# Task to carry out:
Starting at the first line of the data below, write out each line exactly until you reach the line containing "namespace Sys2Proof.Machine", and include that line too.

# Saved data entries:
--------------------------------
-- ==== Sys2Proof/Machine/FocusMap.lean ====
section
/-! DEFINITION. The focus map: zones, update, prediction and figures (R111 to R114). -/

namespace Sys2Proof.Machine

/-- A column or row index: floor((v + 160,000,000) / 40,000,000), clamped to 0..7 (R111). -/
def zoneIndex (v : Int) : Nat := (clamp 0 7 ((v + 160000000) / 40000000)).toNat

/-- The zone of a stage point, in a map of 8 rows of 8 columns (R111). -/
def zoneOf (p : Point) : Nat := 8 * zoneIndex p.y + zoneIndex p.x

/-- A zone after a focused Z in it (R112). -/
def Zone.learn (zone : Zone) (z : Int) : Zone :=
  if zone.valid then ⟨true, rnd (3 * zone.z + z) 4, satInc 255 zone.samples⟩ else ⟨true, z, 1⟩

def learnFocus (map : List Zone) (p : Point) (z : Int) : List Zone := map.modify (zoneOf p) fun zone => zone.learn z

/-- The zones whose column and row each differ by at most 1 from (c, r), other than it (R113). -/
def neighbours (c r : Nat) : List Nat :=
  (List.range 64).filter fun k =>
    let dc : Int := (k % 8 : Nat) - (c : Int)
    let dr : Int := (k / 8 : Nat) - (r : Int)
    withinAbs 1 dc && withinAbs 1 dr && !(dc == 0 && dr == 0)

/-- The heights of the valid zones among those listed. -/
def validHeights (map : List Zone) (ks : List Nat) : List Int :=
  ks.filterMap fun k => match map[k]? with
    | some zone => if zone.valid then some zone.z else none
    | none => none

/-- The predicted start Z of a site: its own zone, the mean of its valid neighbours, or the nominal Z (R113). -/
def predictZ (map : List Zone) (nominal : Int) (p : Point) : Int :=
  match validHeights map [zoneOf p] with
  | z :: _ => z
  | [] =>
    let hs := validHeights map (neighbours (zoneIndex p.x) (zoneIndex p.y))
    if hs.isEmpty then nominal else rnd hs.sum hs.length

/-- The heights of all valid zones. -/
def allHeights (map : List Zone) : List Int := validHeights map (List.range 64)

/-- The row's three map figures: valid zones, least and greatest height, all 0 with no valid zone (R114). -/
def mapFigures (map : List Zone) : Nat × Int × Int :=
  match allHeights map with
  | [] => (0, 0, 0)
  | z :: zs => (zs.length + 1, zs.foldl min z, zs.foldl max z)

end Sys2Proof.Machine
end

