-- ==== Sys2Proof/Certificates/Slice0/Obligations.lean ====
section
/-! DEFINITION. The statements for the provers. `content` leaves out only what the end of every step brings up to date; `kept` is
what the consequences of an effect leave alone (Safety.lean). A statement that gives `t.content` or `t.kept` as an explicit state is
the command's frame too: nothing else changes. -/

open Sys2Proof Sys2Proof.Machine

/-! ## Steps and the whole machine -/

/-- A step takes the command at the front of the queue, and its effect is exec's on the state with the queue's rest. -/
def Obligations.StepRunsFrontCommand : Prop :=
  ∀ (c : Instr) (rest : List Instr) (s : State), s.pending = c :: rest → step s = exec c { s with pending := rest }

/-- On an empty queue the review clock counts one millisecond, from 2^32 - 1 to 0 (R19), and nothing else changes but that nothing is
sent. That a step on an empty queue is this millisecond is the model's choice (log entry 1). -/
def Obligations.EmptyQueueCountsAMillisecond : Prop :=
  ∀ s : State, s.pending = [] → ∃ t, step s = .next t ∧ t = { s with clock := s.clock + 1, out := [] }
    ∧ t.clock.toNat = (s.clock.toNat + 1) % 2 ^ 32

/-- No run stops: from every state, every run of every length answers next states only. -/
def Obligations.NoRunStops : Prop := ∀ (n : Nat) (s : State), SafeFor n s

/-- Every step keeps what State.Sound says (Safety.lean): the reference flags and the pairing of X and Y (R46, R47); the sizes of the
part's lists, the store's 1,024 among them (R94, R122, R129, R184, R186); the anchor at one of its four places (R174); memory's
canonical form; one record to an entry (R122, R129), at most one ACTIVE entry, the one the active revisit names (R140), and no more
admitted entries of a wafer than the revisit limit (R131); the alignment and the review of one wafer, MEASURING only under ALIGNING
(R67, R138, R139); the report state that each lot state goes with and no unclosed record of a row that is not OPEN (R16, R17, R136,
R171, R172); the closed-report lock set exactly for a CLOSED report while ATTACHED (R17, R180), no lot, report or record held when not
ATTACHED (R177), ten layout reads in all (R175), and each record once on the dirty list (R183). -/
def Obligations.EveryStepKeepsSound : Prop := ∀ s t : State, s.Sound → step s = .next t → t.Sound

/-- The machine right after reset has all that EveryStepKeepsSound keeps. -/
def Obligations.ResetIsSound : Prop := State.reset.Sound

/-- Memory changes only when a P-port access or a queued word is served at the M-port; no command, those two among them, changes the
queue of commands. That queue is the model's own, and that HARDWARE_RESET keeps it is the model's choice (log entry 28). -/
def Obligations.MemoryChangesOnlyWhenServed : Prop :=
  ∀ (c : Instr) (s t : State), exec c s = .next t →
    t.pending = s.pending
    ∧ (c ≠ .pPortAccessServed → c ≠ .writeQueueWordWritten → ∀ a, t.byteAt a = s.byteAt a)
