@[simp] theorem State.countMasked_pending : s.countMasked.pending = s.pending := by simp [State.countMasked]
@[simp] theorem State.countMasked_clock : s.countMasked.clock = s.clock := by simp [State.countMasked]
@[simp] theorem State.countMasked_cell : s.countMasked.cell = s.cell := by simp [State.countMasked]
@[simp] theorem State.countMasked_lots : s.countMasked.lots = s.lots := by simp [State.countMasked]
@[simp] theorem State.countMasked_reports : s.countMasked.reports = s.reports := by simp [State.countMasked]
@[simp] theorem State.countMasked_classTable : s.countMasked.classTable = s.classTable := by simp [State.countMasked]
@[simp] theorem State.countMasked_handling : s.countMasked.handling = s.handling := by simp [State.countMasked]
@[simp] theorem State.countMasked_motion : s.countMasked.motion = s.motion := by simp [State.countMasked]
@[simp] theorem State.countMasked_align : s.countMasked.align = s.align := by simp [State.countMasked]
@[simp] theorem State.countMasked_sensor : s.countMasked.sensor = s.sensor := by simp [State.countMasked]
@[simp] theorem State.countMasked_af : s.countMasked.af = s.af := by simp [State.countMasked]
@[simp] theorem State.countMasked_focusMap : s.countMasked.focusMap = s.focusMap := by simp [State.countMasked]
@[simp] theorem State.countMasked_revisit : s.countMasked.revisit = s.revisit := by simp [State.countMasked]
@[simp] theorem State.countMasked_grab : s.countMasked.grab = s.grab := by simp [State.countMasked]
@[simp] theorem State.countMasked_path : s.countMasked.path = s.path := by simp [State.countMasked]
@[simp] theorem State.countMasked_wb : s.countMasked.wb = s.wb := by simp [State.countMasked]
@[simp] theorem State.countMasked_mport : s.countMasked.mport = s.mport := by simp [State.countMasked]
@[simp] theorem State.countMasked_mem : s.countMasked.mem = s.mem := by simp [State.countMasked]
@[simp] theorem State.countMasked_out : s.countMasked.out = s.out := by simp [State.countMasked]
@[simp] theorem State.countMasked_free : s.countMasked.free = s.free := by simp [State.countMasked]
@[simp] theorem State.countMasked_scratch : s.countMasked.scratch = s.scratch := by simp [State.countMasked]
@[simp] theorem State.countMasked_anchor :
    s.countMasked.anchor = { s.anchor with masked := satInc 65535 s.anchor.masked } := by simp [State.countMasked]
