theorem tame_resumeRequest {s0 s : State} (h : Tame s0 s) : Tame s0 (s.resumeRequest) := by
  unfold State.resumeRequest
  repeat' first | with_reducible assumption | with_reducible apply tame_sendInventory | split | dsimp only

theorem tame_inventoryRequest {s0 s : State} (h : Tame s0 s) : Tame s0 (s.inventoryRequest) := by
  unfold State.inventoryRequest
  repeat' first | with_reducible assumption | with_reducible apply tame_sendInventory | split | dsimp only

theorem tame_handlingRequest {s0 s : State} (h : Tame s0 s) (v : Word) : Tame s0 (s.handlingRequest v) := by
  unfold State.handlingRequest
  repeat' first | with_reducible assumption | with_reducible apply tame_resumeRequest | with_reducible apply tame_inventoryRequest | split | dsimp only

theorem tame_motionRequest {s0 s : State} (h : Tame s0 s) (v : Word) : Tame s0 (s.motionRequest v) := by
  unfold State.motionRequest
  repeat' first | with_reducible assumption | with_reducible apply tame_requestHome | split | dsimp only

theorem tame_postingClose {s0 s : State} (h : Tame s0 s) (w : WaferName) : Tame s0 (s.postingClose w) := by
  unfold State.postingClose
  repeat' first | with_reducible assumption | with_reducible apply tame_modWafer | with_reducible apply tame_normalEnd | with_reducible apply tame_settle | exact rfl | split | dsimp only

theorem tame_rowCloseRequest {s0 s : State} (h : Tame s0 s) (a : PAccess) (w : WaferName) : Tame s0 (s.rowCloseRequest a w) := by
  unfold State.rowCloseRequest
  repeat' first | with_reducible assumption | with_reducible apply tame_pass | with_reducible apply tame_closeRow | with_reducible apply tame_mask | split | dsimp only

theorem tame_judgeAnchor {s0 s : State} (h : Tame s0 s) (a : PAccess) (w : Nat) : Tame s0 (s.judgeAnchor a w) := by
  unfold State.judgeAnchor
  repeat' first | with_reducible assumption | with_reducible apply tame_mask | with_reducible apply tame_detached | with_reducible apply tame_beginAttach | with_reducible apply tame_pass | with_reducible apply tame_refuseDetach | with_reducible apply tame_beginDetach | with_reducible apply tame_handlingRequest | with_reducible apply tame_motionRequest | split | dsimp only | with_reducible apply tame_notice

theorem tame_judgeHeader {s0 s : State} (h : Tame s0 s) (a : PAccess) (k : Slot) (w : Nat) : Tame s0 (s.judgeHeader a k w) := by
  unfold State.judgeHeader
  repeat' first | with_reducible assumption | with_reducible apply tame_mask | with_reducible apply tame_lotRequest | with_reducible apply tame_pass | split | dsimp only

theorem tame_judgeWaferEntry {s0 s : State} (h : Tame s0 s) (a : PAccess) (k : Slot) (n w : Nat) : Tame s0 (s.judgeWaferEntry a k n w) := by
  unfold State.judgeWaferEntry
  repeat' first | with_reducible assumption | with_reducible apply tame_mask | with_reducible apply tame_pass | with_reducible apply tame_postingClose | with_reducible apply tame_rowCloseRequest | split | dsimp only

theorem tame_passCaptured {s0 s : State} (h : Tame s0 s) (a : PAccess) (k : Slot) (i w : Nat) : Tame s0 (s.passCaptured a k i w) := by
  unfold State.passCaptured
  repeat' first | with_reducible assumption | with_reducible apply tame_capture | with_reducible apply tame_pass | split | dsimp only

theorem tame_passPost {s0 s : State} (h : Tame s0 s) (hp : s.revisit.posting.length < 16) (a : PAccess) (k : Slot) (i : Nat)
    (version : Word) : Tame s0 (s.passPost a k i version) :=
  tame_pass (tame_settle (tame_takePost (tame_capture h _ _ _ _ _) hp _ _ _)) _

theorem tame_judgePost {s0 s : State} (h : Tame s0 s) (a : PAccess) (k : Slot) (i : Nat) (known : Option Word) :
    Tame s0 (s.judgePost a k i known) := by
  have hl : Tame s0 ((s.countIgnored k i).passCaptured a k i 6) := tame_passCaptured (tame_countIgnored h _ _) _ _ _ _
  have hr : Tame s0 (if postingSize ≤ s.revisit.posting.length then s.hold a .postRoom
      else match (known.filter fun _ => (s.storeEntry k i).isNone).or (s.oldVersion k i) with
        | some v => s.passPost a k i (v + 1)
        | none => (s.ask (.postVersion k i)).hold a .postVersion) := by
    split
    · exact tame_hold h _ _
    · rename_i hp
      split
      · exact tame_passPost h (by simpa [postingSize] using hp) _ _ _ _
      · exact tame_hold (tame_ask h rfl) _ _
  unfold State.judgePost
  split
  · exact hl
  · exact hr

theorem tame_judgeControl {s0 s : State} (h : Tame s0 s) (a : PAccess) (k : Slot) (i : Nat) (known : Option Word) : Tame s0 (s.judgeControl a k i known) := by
  unfold State.judgeControl
  repeat' first | with_reducible assumption | with_reducible apply tame_mask | with_reducible apply tame_judgePost | with_reducible apply tame_withdraw | with_reducible apply tame_passCaptured | with_reducible apply tame_pass | split | dsimp only

theorem tame_lateClass {s0 s : State} (h : Tame s0 s) (a : PAccess) (k : Slot) (i : Nat) : Tame s0 (s.lateClass a k i) := by
  unfold State.lateClass
  repeat' first | with_reducible assumption | with_reducible apply tame_countLate | split | dsimp only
--------------------------------
# Response below:
-- ==== Sys2Proof/Machine/FocusMap.lean ====
section
/-! DEFINITION. The focus map: zones, update, prediction and figures (R111 to R114). -/

namespace Sys2Proof.Machine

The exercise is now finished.